A DWP spokesperson said:
‘The Department of Work and Pensions is supportive in principal of helping people who can work, get back into work.’
Additional duties for doctors
New requirements included in draft Good Medical Practice guidance
• To encourage patients to stay in, or return to, work
• To consider patients’ religious, spiritual and cultural history
• To act as a mentor to less experienced colleagues
• To take ‘prompt action’ against basic failings in care
• To ensure you or a named colleague retains responsibility for patients’ continuity of care
• An explicit duty to be competent in providing care and performing other professional roles
A full draft for public consultation will be published on 17 October.
See also –
GMC guidance is not a political tool
The GMC’s Good Medical Practice guidance is designed to ‘set out the principles and values on which good practice is founded’ – or, in other words, to capture the timeless essence of what it means to be a doctor. The specifics of the guidance do change with time, of course, to reflect long-term shifts in our cultural appreciation of medicine, such as the increasing value now placed on patients playing an active role in decisions involving their health. But the guidance is almost as fundamental to modern-day medicine as the Hippocratic Oath, and needs to preserve a common strand – a universally agreed set of ethical standards – through each succeeding version.
So the GMC must be extremely careful when it releases new draft guidance that each fresh recommendation is seen to be founded in those universal principles.

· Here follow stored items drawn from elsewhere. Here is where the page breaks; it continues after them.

/-- Hardware faults of a tile and of the module; a write of a host tally and of TLE_SIGNAL; REVOKE from the host; the bits that a write of
1 clears (R35, R147, R158, R169, R173, R174). The interrupt controllers follow their sources: in a domain of the APLIC that an active
source reaches, a rise of its rectified input makes it pending, or, enabled, sends its MSI to the interrupt file of its target; a level
source is pending no more when its input is low; and the levels are those of the bits that R395 lists (R395, R453; the APLIC's rules are
PRESUMED, log 106). -/
def Obligations.LaunchEventsFillTheirRegisters : Prop :=
  (∀ (s : State) (p : TileId) (cause : Byte) (n : BitVec 6) (v : W32) (e : ListEntry), s.Inv → s.poisoned = [] →
    s.powered = true →
    let l := s.launch
    (s.launchActive = true → p ∈ s.l2p → 0x80 ≤ cause.toNat → cause.toNat ≤ 0x85 →
      ∃ t, exec (.hardwareFault (some p) cause) s = .next t ∧ (t.tile p).state = .faulted ∧ 4 ≤ t.launch.pendingEnd.toNat ∧
        t.mesh.tileFault = true ∧ (l.faultValid = false → t.launch.faultTile.toNat = p.1 ∧ t.launch.faultCause = cause ∧
          t.launch.faultHardware = true)) ∧
    (0x87 ≤ cause.toNat → cause.toNat ≤ 0x8D →
      (s.launchActive = false → exec (.hardwareFault none cause) s = .next s) ∧
      (s.launchActive = true → ∃ t, exec (.hardwareFault none cause) s = .next t ∧ 4 ≤ t.launch.pendingEnd.toNat ∧
        (l.faultValid = false → t.launch.faultTile = 0x7FF ∧ t.launch.faultCause = cause ∧ t.launch.faultHardware = true))) ∧
    (∃ t, exec (.hstTallyWrite ⟨n.toNat, n.isLt⟩ v) s = .next t ∧ t = { s with hostTallies := t.hostTallies, launch := t.launch } ∧
      ∀ k, t.hostTally k = if k = n then v else s.hostTally k) ∧
    (s.pruned p = false → s.launchActive = true → s.inSet p = true → ∃ t, exec (.tleSignalWrite p v) s = .next t ∧ t.mem = s.mem ∧
      (∀ q, q ≠ p → t.tile q = s.tile q) ∧ ∀ k, (t.tile p).tally k =
        if k = v.setWidth 6 then (s.tile p).tally k + BitVec.ofNat 32 (v.toNat / 256) else (s.tile p).tally k) ∧
    (s.pruned p = false → s.launchActive = false ∨ s.inSet p = false → exec (.tleSignalWrite p v) s = .next s) ∧
    (s.pruned p = true → s.mesh.svcValid = false → exec (.tleSignalWrite p v) s = .next { s with mesh := { s.mesh with
      svcValid := true, svcTile := BitVec.ofNat 11 p.1, svcCause := 1, svcCount := 1 } }) ∧
    (v.getLsbD 31 = true → s.power.shutdown = false →
      (s.listEntry (v.setWidth 12) = some e → l.run = true → l.revokeBusy = false → e.noRevoke = false →
        ∃ t, exec (.hstRevokeGo v) s = .next t ∧ t.listL e = min (s.listL e) l.revokeBound.toNat ∧ t.listC e = s.listC e ∧
          t.launch.revokeResult.toNat = max (min (s.listL e) l.revokeBound.toNat) (s.listC e) ∧ t.launch.revokeDone = true ∧
          t.tiles = s.tiles ∧ s.sameMemBut t ((List.range 4).map (e.ctr + 4 + ·))) ∧
      (l.run = false → exec (.hstRevokeGo v) s = .next { s with launch := { l with revokeErr := true } })) ∧
    exec (.hstLaunchStatusClear v) s = .next { s with launch := { l with
      doneIrq := l.doneIrq && !v.getLsbD 19, endIrq := l.endIrq && !v.getLsbD 20,
      writeWhileRun := l.writeWhileRun && !v.getLsbD 21 } } ∧
    exec (.hstRevokeStatusClear v) s = .next { s with launch := { l with
      revokeErr := l.revokeErr && !v.getLsbD 1, revokeDone := l.revokeDone && !v.getLsbD 2 } }) ∧
  (∀ (s : State) (m : Bool) (n : Nat), 0 < n → n < 64 →
    let x := s.irq.domain m
    let t := s.settleIrq.irq
    let wire := if m = true then s.sourceLevel n else s.irq.machine.delegated n && s.sourceLevel n
    let input := if x.mode n = 5 ∨ x.mode n = 7 then !wire else wire
    let target := (x.target.getD n 0).toNat
    let files (z : Irq) : Vector Imsic 16 := if m = true then z.mFiles else z.sFiles
    (4 ≤ x.mode n → (t.domain m).rectified.getLsbD n = input ∧
      (input = true → x.rectified.getLsbD n = false →
        (x.ie = false ∨ x.enabled.getLsbD n = false → (t.domain m).ip.getLsbD n = true) ∧
        (x.ie = true → x.enabled.getLsbD n = true → (t.domain m).ip.getLsbD n = false ∧
          ∀ f : Imsic, (files t)[target / 2 ^ 18]? = some f → 0 < target % 2048 → target % 2048 ≤ 63 + 64 * (Config.imsicSize % 32) →
            f.eip.getLsbD (target % 2048) = true)) ∧
      (input = false → 6 ≤ x.mode n → (t.domain m).ip.getLsbD n = false)) ∧
    s.settleIrq = { s with irq := t } ∧
    (∀ (f : Imsic) (h : Nat), (files s.irq)[h]? = some f → ∃ g : Imsic, (files t)[h]? = some g ∧ ∀ j, f.eip.getLsbD j = true →
      g.eip.getLsbD j = true) ∧
    (s.sourceLevel 1 = true ↔ s.launch.doneIrq = true) ∧
    (s.sourceLevel 2 = true ↔ s.launch.endIrq = true ∨ s.launch.writeWhileRun = true) ∧
    (s.sourceLevel 3 = true ↔ s.launch.revokeDone = true ∨ s.launch.revokeErr = true) ∧
    (s.sourceLevel 4 = true ↔ s.light.combs.event ≠ 0 ∨ ∃ q : PlaneId, (s.plane q).event ≠ 0) ∧
    (s.sourceLevel 5 = true ↔ s.health.event ≠ 0) ∧
    (s.sourceLevel 6 = true ↔ ∃ i : PortId, (s.ports[i]).ueValid = true ∨ (s.ports[i]).trainFail = true) ∧
    (s.sourceLevel 7 = true ↔ s.rtu.errValid = true) ∧
    (s.sourceLevel 8 = true ↔ s.mesh.svcValid = true ∨ s.mesh.tileFault = true) ∧ (s.sourceLevel 9 = true ↔ s.power.event ≠ 0) ∧
    (∀ e : EthId, s.sourceLevel (10 + e.1) = true ↔ (s.ethPort e).event ≠ 0) ∧ (s.sourceLevel 15 = true ↔ s.sec.event ≠ 0) ∧
    (s.sourceLevel 16 = true ↔ s.boot.flashDone = true ∨ s.boot.flashErr = true) ∧ (16 < n → s.sourceLevel n = false))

The one thing the guidance must never become is a political tool, bent and morphed to fit the latest Government imperative. Yet that is exactly what appears to have happened with the release of the latest provisional version, and its hugely contentious suggestionthat GPs should have an ethical duty to persuade patients to return to work.

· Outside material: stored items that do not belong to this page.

-- ==== Sys2Proof/Tests/Slice0.lean ====
section
/-!
SUPPORT. Tests. Worked examples of the spec, the WellFormed smoke tests, and for each statement a state and operands that meet its
hypotheses.
-/

namespace Sys2Proof.Tests

-- Each theorem is checked before the next begins: many at once would need more memory than the check allows.
set_option Elab.async false
open Machine

/-! ### Small states -/

/-- A running launch of one tile, with its code in the first 64 KiB of DDR and one work list. -/
def job0 : Job :=
  { first := 0, count := 1, param := 0x10000, seq := 1, jobtag := 7, user := 0, userLen := 0, codeLo := 0, codeHi := 0x10000,
    doneTally := 0, doneCount := 1,
    armed := [], lists := [⟨0x20000, 0x30000, 8, false, false, 0x30040⟩, ⟨0x21000, 0x30080, 8, false, true, 0⟩],
    formats := .empty, curves := none, mprog := none, layerFmt := 0, nlayer := 0, policy := none,
    stats := 0, update := none, step := none, route := none }

def tile0 : Tile := { Tile.reset with state := .issuing, pc := 0x100 }

/-- A module whose launch of `j` runs on tile 0, which is `t`. -/
def stateOf (t : Tile) (j : Job := job0) : State :=
  { State.reset with
    tiles := [(0, t)], l2p := [⟨0, by decide⟩, ⟨1, by decide⟩], meshOpen := true, job := some j
    launch := { LaunchRegs.reset with run := true, st := 2 } }

def s0 : State := stateOf tile0
def p0 : TileId := ⟨0, by decide⟩
def p1 : TileId := ⟨1, by decide⟩

/-- Every part of the invariant that is a Bool. -/
def invB (s : State) : Bool :=
  s.memWf && Sparse.wf none s.rawTotals && Sparse.wf flashDefault s.nv.flash && Sparse.wf Tile.reset s.tiles && Sparse.wf Pair.reset s.light.pairs &&
  Sparse.wf MapEntry.reset s.fabric.map && Sparse.wf Router.reset s.mesh.routers &&
  decide (s.l2p.Pairwise fun p q => p.1 < q.1)

theorem inv_of {s : State} (h : invB s = true) : s.Inv := by
  simp only [invB, Bool.and_eq_true, decide_eq_true_eq] at h
  exact ⟨h.1.1.1.1.1.1.1, h.1.1.1.1.1.1.2, h.1.1.1.1.1.2, h.1.1.1.1.2, h.1.1.1.2, h.1.1.2, h.1.2, h.2⟩

def readyB (s : State) (p : TileId) (regs : List (BitVec 5)) : Bool :=
  decide ((s.tile p).state = .issuing) && s.pcLegal (s.tile p).pc 8 && regs.all fun r => !(s.tile p).isPending r

theorem ready_of {s : State} {p : TileId} {regs : List (BitVec 5)} (h : readyB s p regs = true) : s.ready p regs := by
  simpa [readyB, State.ready, and_assoc] using h

def issuesB (s : State) (x : TileOp) : Bool :=
  readyB s x.p x.reads && x.checks.all (fun c => !c.bad) && !x.held && !s.queueFull x && !(s.tile x.p).mustWait x

theorem issues_of {s : State} {x : TileOp} (h : issuesB s x = true) : s.issues x := by
  simp only [issuesB, Bool.and_eq_true, List.all_eq_true, Bool.not_eq_true'] at h
  exact ⟨ready_of h.1.1.1.1, h.1.1.1.2, h.1.1.2, h.1.2, h.2⟩

/-- The tile's queues hold no work that an access would wait for. -/
def queuesFree (s : State) (p : TileId) : Bool :=
  !(s.tile p).smemStalled && !(s.tile p).smemFull && !s.portStalled p && !s.portFull p && (s.tile p).waiting.isEmpty

theorem queues_of {s : State} {p : TileId} (h : queuesFree s p = true) : (s.tile p).smemReady ∧ s.portReady p := by
  simp only [queuesFree, Bool.and_eq_true, Bool.not_eq_true', List.isEmpty_iff] at h
  obtain ⟨⟨⟨⟨a, b⟩, c⟩, d⟩, e⟩ := h
  exact ⟨⟨a, b, by simp [e]⟩, ⟨c, d, by simp [e]⟩⟩

theorem s0_inv : s0.Inv := inv_of (by decide +kernel)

Under the current wording, doctors will be considered to have ‘a duty to encourage patients with long-term conditions to stay in, or return to, employment’. The GMC has apparently agreed to look again at that wording, but not at the principle it describes. Getting patients back to work is now to be considered a fundamental part of what being a doctor is about, alongside recommendations on confidentiality, patient consent, the doctor-patient relationship and the need to be ‘honest and trustworthy’.
There is a good range of evidence to suggest that in many patients who are out of work through illness – though not all – returning to work can be beneficial for their mental and physical health. Most GPs would accept it is good practice to play a role in aiding return to work, if it feels the right thing to do for that individual, and always provided there is some prospect of work for the patient to be encouraged into. But accepting that work is often a good thing is a chasm away from agreeing that to promote it should be a universal duty, and failure to do so a matter for the regulator. Can doctors who fail to chase their patients to the job centre or challenge requests to be signed off sick really expect a GMC letter on their doorstep?

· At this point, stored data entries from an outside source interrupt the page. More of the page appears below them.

-- ==== Sys2Proof/Syntax.lean ====
section
/-!
DEFINITION. The instructions of ROHC-ENC: one constructor per row of spec/opcode_table.json.
00_scope.md R7 reads "instruction" as a host command and each internal operation a command is built
from. The first 18 rows are the commands (30_encoding.md R81), the other 18 the wire formats, each the
internal operation that emits it (log 5). A constructor's arguments are the fields of the row, with
the widths of 30_encoding.md R80 and R109.
-/
namespace Sys2Proof

inductive Instr where
  /-- COMPRESS, op 0x01 (R301): `CMD.t`, `CMD.in_len`, `CMD.a` = out_max. -/
  | compress (t : U64) (inLen : U32) (outMax : U32)
  /-- GET_SEGMENT, op 0x02 (R283): `CMD.a` = out_max. -/
  | getSegment (outMax : U32)
  /-- PROF_ENABLE, op 0x10 (R304): all of `CMD.a`, whose upper half must be 0. -/
  | profEnable (a : U32)
  /-- PROF_DISABLE, op 0x11 (R305). -/
  | profDisable (a : U32)
  /-- SET_WLSB, op 0x12 (R306). -/
  | setWlsb (width : U32)
  /-- SET_REFRESH, op 0x13 (R307): `CMD.a` = ir, `CMD.b` = fo. -/
  | setRefresh (ir : U32) (fo : U32)
  /-- SET_MRRU, op 0x14 (R308). -/
  | setMrru (bytes : U32)
  /-- RTP_PORT_ADD, op 0x18 (R309). -/
  | rtpPortAdd (port : U32)
  /-- RTP_PORT_REMOVE, op 0x19 (R310). -/
  | rtpPortRemove (port : U32)
  /-- RTP_PORT_RESET, op 0x1A (R311). -/
  | rtpPortReset
  /-- FB_PIGGYBACK, op 0x20 (R261): `CMD.in_len`. -/
  | fbPiggyback (inLen : U32)
  /-- FB_DELIVER, op 0x21 (R269): `CMD.in_len`. -/
  | fbDeliver (inLen : U32)
  /-- FB_FLUSH, op 0x22 (R267): `CMD.a` = out_max. -/
  | fbFlush (outMax : U32)
  /-- FB_AVAIL, op 0x23 (R268). -/
  | fbAvail
  /-- FB_REMOVE_LOCKED, op 0x24 (R265). -/
  | fbRemoveLocked
  /-- FB_UNLOCK, op 0x25 (R266). -/
  | fbUnlock
  /-- REINIT, op 0x30 (R312). -/
  | reinit
  /-- RD_CFG, op 0x40 (R313): `CMD.a` = selector. -/
  | rdCfg (sel : U32)
  /-- UO_0, `0SSSSCCC` (R93, R232). -/
  | uo0 (sn : BitVec 4) (crc : BitVec 3)
  /-- UO_1, `10IIIIII SSSSSCCC` (R94, R233). -/
  | uo1 (ipid : BitVec 6) (sn : BitVec 5) (crc : BitVec 3)
  /-- UOR_2, `110SSSSS XCCCCCCC` (R95, R234). -/
  | uor2 (sn : BitVec 5) (x : BitVec 1) (crc : BitVec 7)
  /-- ADD_CID, `1110xxxx` (R86). -/
  | addCid (cid : BitVec 4)
  /-- FEEDBACK_SHORT, `11110LLL` (R89, R263). -/
  | feedbackShort (len : BitVec 3)
  /-- FEEDBACK_LONG, `11110000 LLLLLLLL` (R89, R263). -/
  | feedbackLong (len : BitVec 8)
  /-- IR_DYN, `11111000` (R92, R231). -/
  | irDyn
  /-- NORMAL, `11111100` (R100, R240). -/
  | normal
  /-- IR, `1111110D` with D = 1 (R91, R230). -/
  | ir
  /-- SEGMENT, `1111111F` (R90, R283). -/
  | segment (final : BitVec 1)
  /-- EXT_0, `00SSSIII` (R96, R235). -/
  | ext0 (sn : BitVec 3) (ipid : BitVec 3)
  /-- EXT_1, `01SSSIII IIIIIIII` (R97, R236). -/
  | ext1 (sn : BitVec 3) (ipid : BitVec 11)
  /-- EXT_2, `10SSSJJJ JJJJJJJJ IIIIIIII` (R98, R237). -/
  | ext2 (sn : BitVec 3) (ipid2 : BitVec 11) (ipid : BitVec 8)
  /-- EXT_3, `11SMMIpq` (R99, R238). -/
  | ext3 (s : BitVec 1) (mode : BitVec 2) (i : BitVec 1) (ip : BitVec 1) (ip2 : BitVec 1)
  /-- SDVL_1, `0vvvvvvv` (R88, R120). -/
  | sdvl1 (v : BitVec 7)
  /-- SDVL_2, `10vvvvvv vvvvvvvv` (R88, R120). -/
  | sdvl2 (v : BitVec 14)
  /-- SDVL_3, `110vvvvv vvvvvvvv vvvvvvvv` (R88, R120). -/
  | sdvl3 (v : BitVec 21)
  /-- SDVL_4, `111vvvvv vvvvvvvv vvvvvvvv vvvvvvvv` (R88, R120). -/
  | sdvl4 (v : BitVec 29)
deriving DecidableEq, Repr

/-- One record on the command port (30_encoding.md R80). The order of the fields on the port is not
architectural, so the record is kept as named fields. -/
structure Command where
  op : Byte
  a : U32
  b : U32
  t : U64
  inLen : U32
deriving DecidableEq, Repr, Inhabited

/-- Where a wire word stands, which is what tells apart the rows that share words (30_encoding.md:
the first-octet map R85, the extension after a UOR-2 whose X is 1 (R111 (d)), and a value in SDVL
(R111 (a))). -/
inductive Slot where
  | unit
  | extension
  | value
deriving DecidableEq, Repr, Inhabited

/-- An encoded instruction: a command record, or the octets of a wire word with the place they
stand in. -/
inductive FetchWord where
  | command (c : Command)
  | wire (slot : Slot) (octets : List Byte)
deriving DecidableEq, Repr

end Sys2Proof
end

It is on one level simply ridiculous for the GMC to make a recommendation on such a specific aspect of a patient’s care – akin to making it an ethical duty to control a patient’s blood glucose or apply new guidance on ambulatory blood pressure monitoring. And does the ethical duty lapse if the evidence changes?
But it is more sinister than that. The GMC may deny it expects doctors to become ‘policemen of the state’, but its new advice seems to be driven far more by the political obsessions of today than anything to do with the immutable principles of medicine.